These proteins exist only in the animal kingdom from Caenorhabditis elegans to the humans. The EBF orthologues in Drosophila melanogaster (Collier) and C. elegans (Unc-3) are involved in neurogenesis, which might be regulated through genetic interactions between EBF and the hedgehog or notch pathway (8). In the mouse, all four members of the EBF family are expressed in olfactory receptor neurons, where they regulate the expression of olfactory genes (5, 9). During mouse embryogenesis, EBF members are expressed in early postmitotic neurons from the midbrain to the spinal cord and at specific sites in the embryonic forebrain, suggesting that they may regulate neuronal maturation in the central nervous system (CNS; refs. 8, 10, 11). EBF2 is expressed in the embryonic CNS (12) and targeted inactivation of EBF2 has revealed roles for EBF2 in peripheral nerve morphogenesis, migration of hormone-producing neurons, and projection of olfactory neurons (9, 13). During neuronal differentiation, the members in the EBF family might have distinct roles. For example, the mouse EBF2 seems to act earlier than EBF1 or EBF3. In Xenopus, EBF3 is implicated in promoting differentiation of specific neuronal subtypes (3, 8).
In addition to roles in neuronal differentiation, the EBF family of transcription factors are also implicated in other developmental pathways. It has been extensively documented that EBF1 is essential for B-cell development (14, 15). EBF1-deficient mice produce only B-biased progenitor cells but not mature B cells (16). EBF2 is a regulator of osteoblast-dependent differentiation of osteoclasts and targeted disruption of EBF2 resulted in reduced bone mass (17). Although mice deficient for EBF1 and EBF2 are viable (9, 13, 16, 17), homozygous EBF3 knockout mice exhibited neonatal lethality before postnatal day 2, suggesting that EBF family members are not functionally redundant (9).

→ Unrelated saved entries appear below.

-- ==== Sys2Proof/Machine/Operands.lean ====
section
/-! DEFINITION. Operands: both are register values read at decode (spec/30_encoding.md R75), and the
effective address of LD with its range check (42_load.md R171, R172). -/

namespace Sys2Proof.Machine

open Sys2Proof

/-- The instruction with its operands resolved from the register file at this moment (R110). -/
def resolve (i : Instr) (s : State) : Entry :=
  { instr := i, op1 := readReg s i.rs, op2 := readReg s i.rt }

/-- The effective address `op1 + op2` modulo 2^W (R171). -/
def ea (op1 op2 : Word) : Word := op1 + op2

/-- An address is valid when its signed value is in 0..7 (R52, R172). -/
def addrValid (a : Word) : Bool :=
  decide (0 ≤ Word.signed a) && decide (Word.signed a ≤ (NMEM : Int) - 1)

end Sys2Proof.Machine
end

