-- ==== Sys2Proof/Machine/Pipeline.lean ====
section
/-! DEFINITION. The seven stages and the cycle (spec/40_pipeline.md R100-R118), as the spec writes
them: a sequence of stage bodies, each reading the state the stages before it left (R10). -/

namespace Sys2Proof.Machine

open Sys2Proof

/-- One result slot retires: `x[rd] <- value ; busy[rd] <- 0` (R103). -/
def retire (e : ResultEntry) (s : State) : State := putBusy (writeReg s e.rd e.value) e.rd false

/-- Writeback of the load slot (R103). -/
def writebackLoadSlot (s : State) : State :=
  match s.rsLd with
  | some e => { retire e s with rsLd := none }
  | none => s

/-- Writeback of the ALU slot (R103). -/
def writebackAluSlot (s : State) : State :=
  match s.rsAlu with
  | some e => { retire e s with rsAlu := none }
  | none => s

/-- The writeback stage: the load slot first, the ALU slot second (R103, R104). -/
def stageWriteback (s : State) : State := writebackAluSlot (writebackLoadSlot s)

/-- The load stage (R105, R172, R173). -/
def stageLoad (s : State) : Except FaultRecord State :=
  match s.adr with
  | some e =>
    if addrValid e.addr then
      .ok { s with rsLd := some { rd := e.rd, value := memRead s e.addr }, adr := none }
    else .error (loadAddrRange e)
  | none => .ok s

/-- The ALU stage (R106, R155). -/
def stageAlu (s : State) : Except FaultRecord State :=
  match s.ab with
  | some e =>
    match alu e.instr.op e.op1 e.op2 with
    | some v => .ok { s with rsAlu := some { rd := e.instr.rd, value := v }, ab := none }
    | none => .error (aluBadOpcode e)
  | none => .ok s

/-- The address-calculation stage (R107); it never faults. -/
def stageAddrCalc (s : State) : State :=
  match s.lb with
  | some e => { s with adr := some { rd := e.instr.rd, addr := ea e.op1 e.op2 }, lb := none }
  | none => s

/-- Issue, load path (R108). -/
def stageIssueLoad (s : State) : State :=
  match s.db with
  | some e => if e.instr.op.isLoad then { s with lb := some e, db := none } else s
  | none => s

/-- Issue, ALU path (R109). -/
def stageIssueAlu (s : State) : State :=
  match s.db with
  | some e => if e.instr.op.isLoad then s else { s with ab := some e, db := none }
  | none => s

/-- The decode stage with `i` at the head of the queue (R110-R113): it stalls while a source is
busy; otherwise it pops `i`, marks the destination busy and puts `i` with its operands in `DB`. -/
def decodeHead (i : Instr) (s : State) : State :=
  if sourceBusy i s then s
  else { putBusy (popQueue s) i.rd true with db := some (resolve i s) }

/-- The terminal test (R117). -/
def terminal (s : State) : Bool :=
  s.q.isEmpty && s.db.isNone && s.ab.isNone && s.lb.isNone && s.adr.isNone && s.rsLd.isNone
    && s.rsAlu.isNone

/-- The driver's bookkeeping at the end of a cycle that commits (R101, R118). -/
def finishCycle (s : State) : State :=
  if terminal s then { s with cycleCount := satSucc s.cycleCount, status := .done }
  else { s with cycleCount := satSucc s.cycleCount }

/-- The stages before decode, up to the first fault (R101). -/
def stagesBeforeDecode (s : State) : Except FaultRecord State :=
  match stageLoad (stageWriteback s) with
  | .error f => .error f
  | .ok s1 =>
    match stageAlu s1 with
    | .error f => .error f
    | .ok s2 => .ok (stageIssueAlu (stageIssueLoad (stageAddrCalc s2)))

/-- One cycle (R101) with the given decode stage. A fault ends it, and then only the fault registers
are committed, over the state the cycle started from (R204). -/
def cycle (decodeStage : State → State) (s : State) : State :=
  match stagesBeforeDecode s with
  | .error f => faultEntry f s
  | .ok u => finishCycle (decodeStage u)

/-- A cycle in which decode finds the queue empty and does nothing (R111): the slots drain. -/
def drainCycle (s : State) : State := cycle id s

end Sys2Proof.Machine
end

A genome-wide screen using integrated genomic and epigenetic analyses revealed that the EBF3 locus at the human chromosome 10q26.3 is biallelically altered by methylation and/or deletion in most high-grade brain tumor cases (18). Whereas EBF3 was found to be inactivated in 50% of grade II tumors, 83% of grade III and 90% of grade IV brain tumors have mutated (deleted) or silenced EBF3 locus (18). Consistently, EBF3 is expressed in normal brain cells but is silenced in brain tumor cells (18). These data suggest that EBF3 is a potential tumor suppressor in brain tumors, although what functions of EBF3 at biochemical or cellular levels are implicated in tumor suppression remain unknown. Furthermore, whether EBF3 inactivation is involved in the development of tumors of other tissue origins has not been examined. In this study, we show that inactivation of the EBF3 locus occurs not only in brain tumors but also in breast, colorectal, liver, and bone tumor cells. Strikingly, expression of EBF3 in tumor cells resulted in growth suppression and apoptosis. In cells with EBF3 expression, genes involved in growth suppression were activated, whereas those involved in cell growth and proliferation were suppressed. Therefore, EBF3 regulates a transcriptional program that may underpin its tumor suppression function.
Materials and Methods
Antibodies. Antibodies to Bax, caspase-3, CDC2, cyclin-dependent kinase (CDK) 2, cyclin A, Daxx, EBF, p16 (CDKN2A), p21cip1/waf1 (hereafter called p21), p27kip1 (hereafter called p27), p57kip2 (hereafter called p57), p107 (Rbl1), and poly(ADP-ribose) polymerase (PARP) were from Santa Cruz Biotechnology (Santa Cruz, CA); those to AKT, Bcl-xL, and myeloid cell leukemia-1 (Mcl-1) were from Cell Signaling (Danvers, MA); and antibodies to extracellular signal-regulated kinase 1/2 (ERK1/2), FLAG, and α-tubulin were from Sigma (St. Louis, MO). The anti–Janus kinase 1 (JAK1) antibody was from BD Biosciences (San Jose, CA).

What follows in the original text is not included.